In the given electromagnetic wave $$E_y = 600 \sin(\omega t - kx) \text{ Vm}^{-1}$$, intensity of the associated light beam is (in $$\text{W/m}^2$$) : (Given $$\epsilon_0 = 9 \times 10^{-12} \text{ C}^2 \text{ N}^{-1} \text{ m}^{-2}$$)

We are asked to find the intensity of an electromagnetic wave described by $$E_y = 600 \sin(\omega t - kx) \, \text{Vm}^{-1}$$.

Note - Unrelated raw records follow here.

-- ==== Sys2Proof/Machine/Clocks.lean ====
section
/-! DEFINITION. Clocks, start-up, power states and Thermos (chapter 17). -/

namespace Sys2Proof.Machine

def updClk (f : Clk → Clk) (d : Dev) : Dev := { d with clk := f d.clk }

/-- A write of the clocks-and-power and pin registers: the manager and the board seat alone (R368, R382). -/
def clkWriter (m : Master) : Bool := byOneOf m boardSeats
def clkWrite (m : Master) (off : Nat) (v : W64) (f : Dev → Dev) : Dev → Dev :=
  byWrite m (aClocks off) v fun d => if clkWriter m then f d else d

/-! ## Clock failure and the safe state (R349 to R353) -/

/-- A switch of the root reference. -/
def switchRoot (xtal : Bool) (d : Dev) : Dev :=
  updClk (fun c => { c with source := xtal, switches := (c.switches + 1) % 2 ^ 32 }) d
/-- The root runs on IOSC again, and the module goes to its safe state (R351). -/
def safeState (d : Dev) : Dev :=
  let ls := enabledLinks d ++ (if d.pair.enable then [1024] else [])
  let d := idlePins (switchRoot false d)
  let d := ls.foldl (fun d l => updLink d l fun E => { E with reason := 0x0910 }) d
  let d := registerStop cCLOCK_FAIL (logEntry 0x0910 none d)
  updClk (fun c => { c with failBarrier := decide (d.run.st = .releasing ∨ (d.run.st = .stopping ∧ ¬ d.run.draining)) }) d
/-- A monitor trips (R350, R352): off the crystal it only shows in XTAL_OK. Whether IOSC is restarting at that moment, with its ready
detector deasserted, is an open value (log entry 60). -/
def clockTrip (t : ClockTrip) (d : Dev) : Dev :=
  if !d.clk.source then (if t = .crystal then updClk (fun c => { c with xtalOk := false }) d else d)
  else
    let (restarts, d) := takeFreeBit d
    let d := updClk (fun c => { c with ioscReady := c.ioscReady && !restarts }) d
    match t with
    | .crystal =>
      let d := updClk (fun c => { c with failed := true, xtalLost := true, xtalOk := false }) d
      if d.clk.ioscReady then safeState d else updClk (fun c => { c with bothLost := true, frozen := true }) d
    | .pll => safeState (updClk (fun c => { c with failed := true, pllLost := true, pllRelocking := true, frozen := true }) d)
/-- No barrier completed within 100 µs of the failure: steps 1 to 3 of R180. -/
def failTimeout (d : Dev) : Dev :=
  if d.clk.failBarrier && d.run.st = .stopping && !d.run.draining then
    breakCycle (setBit d.run.reqs cCLOCK_FAIL true) (updClk (fun c => { c with failBarrier := false }) (recordHalts d))
  else d
/-- The IOSC ready detector asserts: domains that wait for it alone restart. -/
def ioscBack (d : Dev) : Dev :=
  let d := updClk (fun c => { c with ioscReady := true }) d
  if d.clk.frozen && d.clk.source && d.clk.failed then safeState (updClk (fun c => { c with frozen := false }) d)
  else if d.clk.frozen && !d.clk.source && !d.clk.pllRelocking then updClk (fun c => { c with frozen := false }) d
  else d
/-- The root PLL relocks on IOSC; no domain runs on a reference that the ready detector has not cleared (R352). -/
def pllBack (d : Dev) : Dev :=
  if d.clk.pllRelocking then updClk (fun c => { c with pllRelocking := false, frozen := !c.ioscReady }) d else d
/-- CLK_CTRL.USE_XTAL. -/
def useXtal (d : Dev) : Dev :=
  if !d.clk.xtalOk then logOpen (updClk (fun c => { c with switchRefused := true }) d)
  else if d.clk.source then d
  else switchRoot true d
/-- CLK_STATUS: FAILED clears only on the crystal, and the next run then re-enables the TIO drivers (R353). -/
def writeClkStatus (v : W64) (d : Dev) : Dev :=
  let clears := bit v 3 && d.clk.source && d.clk.failed
  updClk (fun c => { c with
    switchRefused := c.switchRefused && !bit v 7, bothLost := c.bothLost && !bit v 6, pllLost := c.pllLost && !bit v 5
    xtalLost := c.xtalLost && !bit v 4, failed := c.failed && !clears, tioReenable := c.tioReenable || clears }) d

/-! ## Resets (R309, R354) -/

/-- A PENDING slot that has booted and was not confirmed becomes FAILED at a module reset. -/
def slotReset (st : Nat) (booted : Bool) : Nat := if st = 2 ∧ booted then 5 else st
def keepReset (k : Keep) : Keep :=
  { k with stA := slotReset k.stA k.bootedA, stB := slotReset k.stB k.bootedB, selftest := none }
/-- The wear ledger's total. -/
def ledgerTotal (k : Keep) : Nat := (tget 0 k.ledger k.ledgerWord).toNat
/-- The wear limit of R364 in seconds. -/
abbrev wearLimit : Nat := 7200000
/-- A module reset: the Keep store, the fuses, the outside world and THERMTRIP_N (but for a power-on reset) stay; counters of
the clocks block clear at power-on alone (R368). -/
def resetDev (powerOn retry : Bool) (d : Dev) : Dev :=
  { Dev.reset with
    fuse := d.fuse
    keep := keepReset d.keep
    tio := { Tio.reset with vddio := d.tio.vddio, keeper := if powerOn then 0 else d.tio.keeper }
    host := { Host'.reset with dmaA := d.host.dmaA, dmaB := d.host.dmaB, msixSent := d.host.msixSent }
    run := { Run.reset with haltLow := d.run.haltLow }
    pins := { Pins.reset with
      wakeLow := d.pins.wakeLow, thermtrip := !powerOn && d.pins.thermtrip, jtag := if powerOn then .idcode else d.pins.jtag }
    clk := { Clk.reset with
      switches := if powerOn then 0 else d.clk.switches, tscSeq := if powerOn then 0 else d.clk.tscSeq
      tried := d.clk.tried, tryOther := retry }
    th := { Thermos.reset with
      throttles := if powerOn then 0 else d.th.throttles, wearSeconds := ledgerTotal d.keep
      wearCapped := decide (wearLimit < ledgerTotal d.keep) }
    free := d.free }
/-- The controller after a module reset: its lines as the blocks' lines stand. -/
def irqAfter (d : Dev) : Irq :=
  let hub := (hubLines d).foldl (fun t (s, b) => putSrc t s b) []
  { Irq.reset with line := (tileLines d).foldl (fun t p => putSrc t (0x400 + p) true) hub }
def resetAll (powerOn retry : Bool) (d : Dev) : Irq × Dev :=
  let d := resetDev powerOn retry d
  (irqAfter d, d)
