-- ==== Sys2Proof/Certificates/Slice0/Obligations.lean ====
section
/-! DEFINITION. The statements for the provers. Each is about the commands it names; `Leaves` gives the whole state after a command,
`Ends` what holds of it, `Changes` the parts that may differ. -/

open Sys2Proof Sys2Proof.Machine

/-- Neither start-up, DEEP, a stopped clock nor a long operation keeps a seat's write from being judged by R306. -/
abbrev Judged (s : State) : Prop :=
  s.dev.run.st ≠ .boot ∧ s.dev.clk.pw ≠ 4 ∧ nocOn s.dev.clk = true ∧ keepOn s.dev.clk = true ∧ longOp s.dev = false

/-- A step takes the command at the front of the queue and runs it on the module with the queue's rest. -/
def Obligations.StepRunsFront : Prop :=
  ∀ (c : Instr) (rest : List Instr) (s : State), s.pending = c :: rest → step s = exec c { s with pending := rest }

/-- R24, R31, R35 to R37: a step that is admitted completes. The BPs of the cluster hold what the import phase and the evaluation
phase make of them, the cluster has moved on to the next step, or is done after step L − 1, and the work of other parts of the
module is as it was, but for the inbound ports of the own tile that are bound to the channels of the tokens sent (R71). R48: a step with an uncorrectable word abandons the design cycle and holds its cluster. R24, R107: a step that must wait
leaves its cluster where it stands, and a FIRE without room counts once. -/
def Obligations.ClusterStepCompletes : Prop :=
  (∀ (s : State) (p : Fin 528) (c : Fin 16) (ws : List (Nat × StepW × Bool)),
    let C := clusterOf (tileOf s.dev p) c
    let d := readyStep p c s.dev
    let full := s.dev.run.fullPass
    let w := plainWords ws
    let C1 := clusterOf (tileOf (if (waiting w).isSome then consume p c d else d) p) c
    cycleOpen s.dev = true → tileActive s.dev p = true → C.done = false → C.ecc = none →
    fetchStep (tileOf s.dev p) c C.step 64 = .ok ws → admission d p c full w = none →
    Ends (.clusterStep p c) s fun t =>
      let C' := clusterOf (tileOf t.dev p) c
      C'.bps = (phase3 (tileOf d p) c s.dev.image.l full C.step w none (phase2 full C.step C1 w) ⟨[], 0, 0⟩).1.bps ∧
      (C.step + 1 ≠ s.dev.image.l → C'.step = C.step + 1 ∧ C'.done = false) ∧
      (C.step + 1 = s.dev.image.l → C'.step = C.step ∧ C'.done = true) ∧
      C'.ecc = none ∧ t.dev.run.committed = s.dev.run.committed ∧
      PortsOnly p c ((phase3 (tileOf d p) c s.dev.image.l full C.step w none (phase2 full C.step C1 w) ⟨[], 0, 0⟩).2.tokens.flatMap
        fun x => if (outEntry (tileOf d p) c x.1).1 = 1 then portsOfCh d (channelNo (tileOf d p).vtile c x.1) else []) s t ∧
      BanksKeep s t ∧ t.dev.mem.hbm = s.dev.mem.hbm ∧
      Changes [.tiles, .exch, .mem, .mordant, .run, .links, .bkt, .keep, .sn, .trc, .free] s t) ∧
  (∀ (s : State) (p : Fin 528) (c : Fin 16) (b : Nat),
    let C := clusterOf (tileOf s.dev p) c
    cycleOpen s.dev = true → tileActive s.dev p = true → C.done = false → C.ecc = none →
    fetchStep (tileOf s.dev p) c C.step 64 = .error b →
    Ends (.clusterStep p c) s fun t =>
      (clusterOf (tileOf t.dev p) c).ecc = some (b, 0) ∧ (tileOf t.dev p).eccFatal = true ∧ t.dev.run.midCycle = true ∧
      t.dev.run.draining = true ∧ t.dev.run.set.getLsbD cREGION_TORN = true ∧ t.dev.run.committed = s.dev.run.committed ∧
      BanksKeep s t ∧ Changes [.tiles, .exch, .tio, .regions, .mordant, .run, .bkt, .links, .keep, .sn, .trc, .free] s t) ∧
  (∀ (s : State) (p : Fin 528) (c : Fin 16) (ws : List (Nat × StepW × Bool)) (why : Nat × Nat × Nat),
    let C := clusterOf (tileOf s.dev p) c
    cycleOpen s.dev = true → tileActive s.dev p = true → C.done = false → C.ecc = none →
    fetchStep (tileOf s.dev p) c C.step 64 = .ok ws →
    admission (readyStep p c s.dev) p c s.dev.run.fullPass (plainWords ws) = some why →
    Ends (.clusterStep p c) s fun t =>
      let C' := clusterOf (tileOf t.dev p) c
      C'.bps = C.bps ∧ C'.step = C.step ∧ C'.done = false ∧ C'.ecc = none ∧
      (why.1 = 5 → C.fireHeld = false → (tileOf t.dev p).fireFull = (tileOf s.dev p).fireFull + 1 ∧ C'.fireHeld = true) ∧
      t.dev.run.committed = s.dev.run.committed ∧ OthersKeep p c s t ∧ BanksKeep s t ∧
      Changes [.tiles, .exch, .run, .mordant, .links] s t) ∧
  (∀ (s : State) (p : Fin 528) (c : Fin 16),
    (cycleOpen s.dev = false ∨ tileActive s.dev p = false ∨ (clusterOf (tileOf s.dev p) c).done = true ∨
      (clusterOf (tileOf s.dev p) c).ecc.isSome = true) → Leaves (.clusterStep p c) s s.dev)
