-- ==== Sys2Proof/WellFormed.lean ====
section
/-! DEFINITION. Which commands are well formed: the operands that their Lean types do not bound lie in the ranges that the spec
gives the row's fields. A command that is not well formed is still total: its meaning takes the fields as they stand. -/

namespace Sys2Proof

/-- The offset of an aligned 8-byte word below a bound. -/
def okWord (bound a : Nat) : Bool := decide (a < bound) && a % 8 = 0
/-- An aligned service-network address of 40 bits (Table 15.3). -/
def okAddr (a : Nat) : Bool := okWord (2 ^ 40) a
/-- An address of 40 bits with the size of the access above it: 0 for 8 bytes, 1 for 4 (log entry 99); naturally aligned. -/
def okSized (a : Nat) : Bool := decide (a < 2 ^ 41) && decide (a % (if a < 2 ^ 40 then 8 else 4) = 0)
/-- A frame carries 1 to 32 words (R258, R281). -/
def okFrame (ws : List W64) : Bool := ws ≠ [] && decide (ws.length ≤ 32)
/-- A pair message of a kind, with at most 31 further words (Table 13.3). -/
def okMessage (kind : Nat) (first : W64) (ws : List W64) : Bool := first.toNat / 2 ^ 56 = kind && decide (ws.length ≤ 31)
/-- A host port (R290). -/
def isPcie (p : Port) : Bool := p ≠ .psp
/-- A naturally aligned access of 4 or 8 bytes in the 4 GiB of BAR2 (R294). -/
def okBar2 (offset size : Nat) : Bool := (size = 4 || size = 8) && offset % size = 0 && decide (offset < 2 ^ 32)
/-- The 13 address pins of the parallel slave port carry A[13:1] (R374). -/
def okPsp (address : Nat) : Bool := decide (address < 2 ^ 14) && address % 2 = 0
/-- The fields of a header flit (Table 15.3), with one word of data for each word that a WRITE or POSTED carries. -/
def okPacket (p : Packet) : Bool :=
  decide (p.kind ≤ 4) && decide (p.vn ≤ 2) && decide (p.src < 2048) && decide (p.dst < 2048) && decide (p.tag < 1024)
    && decide (p.status < 16) && decide (p.lenM1 < 64) && okAddr p.addr && decide (p.cls < 8)
    && (p.kind = 0 || p.kind = 3 || p.data.length = p.lenM1 + 1)

/-- A command is well formed. -/
def Instr.wf (i : Instr) : Bool :=
  match i with
  | .clusterStep _ _ => true
  | .barrier _ => true
  | .hamperRearmSetup => true
  | .updateArrival _ => true
  | .markArrival _ _ => true
  | .linkWordRx _ => true
  | .eocSend => true
  | .eocReceive _ => true
  | .queueServe _ _ _ => true
  | .responseAvailable _ _ => true
  | .regionTableWrite _ _ _ _ => true
  | .snHbmAccess _ addr _ => okAddr addr && decide (addr < 0x30_0000_0000)
  | .bankAccess _ _ offset _ => okWord 0x40_0000 offset
  | .hstreamRead _ _ _ => true
  | .hstreamWrite _ _ _ _ => true
  | .reqOwnerWrite _ _ _ _ => true
  | .ownerHandoverDone _ _ => true
  | .load _ => true
  | .streamLoad _ => true
  | .intakeWrite _ _ bytes => bytes ≠ []
  | .imageHeader => true
  | .imageFrame => true
  | .loadEndChecks => true
  | .loadTimeout => true
  | .abort _ _ => true
  | .streamDataRx => true
  | .streamTerminator => true
  | .releaseStage _ => true
  | .mordantFrameCheck => true
  | .mordantRewrite _ => true
  | .runEnable _ _ => true
  | .baseCheckpoint _ => true
  | .run _ _ => true
  | .runCtrlStop _ => true
  | .stop _ => true
  | .runCtrlForceStop _ => true
  | .forceStop _ => true
  | .stopAtWrite _ _ => true
  | .haltN _ _ => true
  | .stopDrainComplete _ => true
  | .internalCheckFailed => true
  | .watchdogExpiry => true
  | .paceCapRelease => true
  | .paceWindow => true
  | .setPace _ => true
  | .checkpointComplete => true
  | .trailPinWrite _ _ => true
  | .rewind _ => true
  | .rewindComplete _ => true
  | .capCtrlArm _ => true
  | .arm _ => true
  | .capCtrlDisarm _ => true
  | .disarm _ => true
  | .captureConfigWrite _ offset _ => okWord 0x1_0000 offset
  | .basketSubmit _ _ => true
  | .submit _ => true
  | .basketDelivery _ => true
  | .basketApplyCompletions => true
  | .basketRingEntry => true
  | .linkCfgWrite _ _ _ => true
  | .linkCtrlTrain _ _ => true
  | .linkTrain _ => true
  | .linkCtrlDown _ _ => true
  | .linkDown _ => true
  | .equaliserAdapted _ => true
  | .blockLock _ _ => true
  | .lockLoss _ => true
  | .trainBlock _ _ _ => true
  | .linkNoSignal _ => true
  | .linkTrainTimeout _ => true
  | .retrainTimeout _ => true
  | .frame _ _ words _ => okFrame words
  | .idle _ _ => true
  | .nakResend _ => true
  | .frameSend _ => true
  | .idleSend _ => true
  | .loopWrite _ _ _ => true
  | .patCtrlWrite _ _ _ => true
  | .checkerLock _ => true
  | .scanStart _ _ _ => true
  | .scanPointDone _ errors => decide (errors < 2 ^ 40)
  | .partnerLost _ => true
  | .sysCtrlPlanStop _ => true
  | .planStop _ => true
  | .sysCtrlPlanRewind _ => true
  | .planRewind _ => true
  | .sysCtrlSettle _ => true
  | .settle _ => true
  | .pairLinkTrain => true
  | .pairCfgWrite _ _ => true
  | .heartbeatSend => true
  | .heartbeat word => okMessage 1 word []
  | .heartbeatMissed => true
  | .mirrorSend => true
  | .mirrorData word words => okMessage 2 word words
  | .mirrorDone word cycle => okMessage 3 word [cycle]
  | .relay _ => true
  | .relayCmd word words => okMessage 4 word words
  | .relayRsp word words => okMessage 5 word words
  | .pairCtrlDetach _ => true
  | .detach _ => true
  | .detachMsg word => okMessage 6 word []
  | .detachAck word => okMessage 7 word []
  | .detachTimeout => true
  | .pcieReset port => isPcie port
  | .flr port _ => isPcie port
  | .pcieLinkUp port => isPcie port
  | .doorbell _ _ => true
  | .hello _ => true
  | .goodbye _ => true
  | .regRead _ => true
  | .regWrite _ _ => true
  | .dump _ => true
  | .dumpComplete => true
  | .powerState _ => true
  | .logRead _ => true
  | .selftest _ => true
  | .selftestComplete _ => true
  | .fwInfo _ => true
  | .fwStage _ => true
  | .fwCommit _ => true
  | .fwConfirm _ => true
  | .keySet _ => true
  | .policySet _ => true
  | .snCtrlGo _ _ _ _ => true
  | .bar2Access port offset size _ _ => isPcie port && okBar2 offset size
  | .protSeatWrite _ _ _ => true
  | .mirrorRefresh => true
  | .snRequest p _ => okPacket p
  | .snResponse node tag => decide (node < 2048) && decide (tag < 1024)
  | .deadTarget _ => true
  | .snDeadWrite _ _ _ => true
  | .revival _ => true
  | .domainOff _ => true
  | .domainWake _ => true
  | .snRtDataWrite _ _ => true
  | .snEpochSwap _ _ => true
  | .epochDrainDone => true
  | .irqEvent _ => true
  | .irqClaim _ _ => true
  | .irqComplete _ _ _ => true
  | .irqSet _ _ _ => true
  | .irqPendingWrite _ _ _ => true
  | .msixMessage _ => true
  | .traceEnable _ _ => true
  | .traceDisable _ _ => true
  | .traceFlushDone => true
  | .traceFlush _ => true
  | .pageFlushTimeout => true
  | .tracePacket _ => true
  | .tracePageWrite => true
  | .traceHostRdWrite _ _ => true
  | .corePowerDown _ _ => true
  | .coreWake _ => true
  | .clockSourceFailure _ => true
  | .clockFailStopTimeout => true
  | .ioscReady => true
  | .xtalOk => true
  | .useXtal _ => true
  | .powerOnReset _ => true
  | .resetN _ => true
  | .resetKey _ => true
  | .bootWatchdog => true
  | .startupStage _ => true
  | .tscSet _ _ => true
  | .pwrCtrlSleep _ => true
  | .pwrCtrlDeep _ => true
  | .powerEntryStart => true
  | .powerEntryDone => true
  | .wake _ => true
  | .wakeN _ => true
  | .wakeTimer => true
  | .powerExitDone => true
  | .thermosTick _ => true
  | .throttle => true
  | .throttleStep => true
  | .throttleClear => true
  | .tempWarning => true
  | .thermalTrip => true
  | .railFault _ => true
  | .pmbAlert _ => true
  | .wearLedgerWrite => true
  | .hbmcRunEnWrite _ _ => true
  | .pwrOkFall => true
  | .tioVddioChange _ _ => true
  | .pspWrite address _ _ => okPsp address
  | .pspRead address => okPsp address
  | .spiRead address => okAddr address
  | .spiWrite address _ _ => okAddr address
  | .spiWriteStatus => true
  | .extest => true
  | .idcode => true
  | .samplePreload => true
  | .extestPulse => true
  | .extestTrain => true
  | .highz => true
  | .clamp => true
  | .bypass => true
  | .registerWrite _ _ address _ => okSized address
  | .lanesDownReached _ => true
  | .pllRelock => true
  | .refclkLAppears _ => true
  | .pciePortReady port => isPcie port
  | .tapReset => true

end Sys2Proof
end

The average intensity of an electromagnetic wave is related to the amplitude of the electric field by the formula

$$I = \frac{1}{2} \epsilon_0 c E_0^2$$

Here, $$\epsilon_0$$ is the permittivity of free space, $$c$$ is the speed of light, and $$E_0$$ is the peak electric field amplitude.

From the given wave equation, the amplitude is $$E_0 = 600 \, \text{V/m}$$. The standard values are $$\epsilon_0 = 9 \times 10^{-12} \, \text{C}^2\text{N}^{-1}\text{m}^{-2}$$ and $$c = 3 \times 10^8 \, \text{m/s}$$.

Substituting these into the intensity formula gives

$$I = \frac{1}{2} \times 9 \times 10^{-12} \times 3 \times 10^8 \times (600)^2$$

First, compute $$\epsilon_0 c$$:

$$\epsilon_0 \times c = 9 \times 10^{-12} \times 3 \times 10^8 = 27 \times 10^{-4} = 2.7 \times 10^{-3}$$

Next, evaluate $$E_0^2$$:

$$E_0^2 = 600^2 = 3.6 \times 10^5$$

Therefore, the intensity is

$$I = \frac{1}{2} \times 2.7 \times 10^{-3} \times 3.6 \times 10^5 = \frac{1}{2} \times 972 = 486 \, \text{W/m}^2$$

The correct answer is Option D: 486 W/m^2.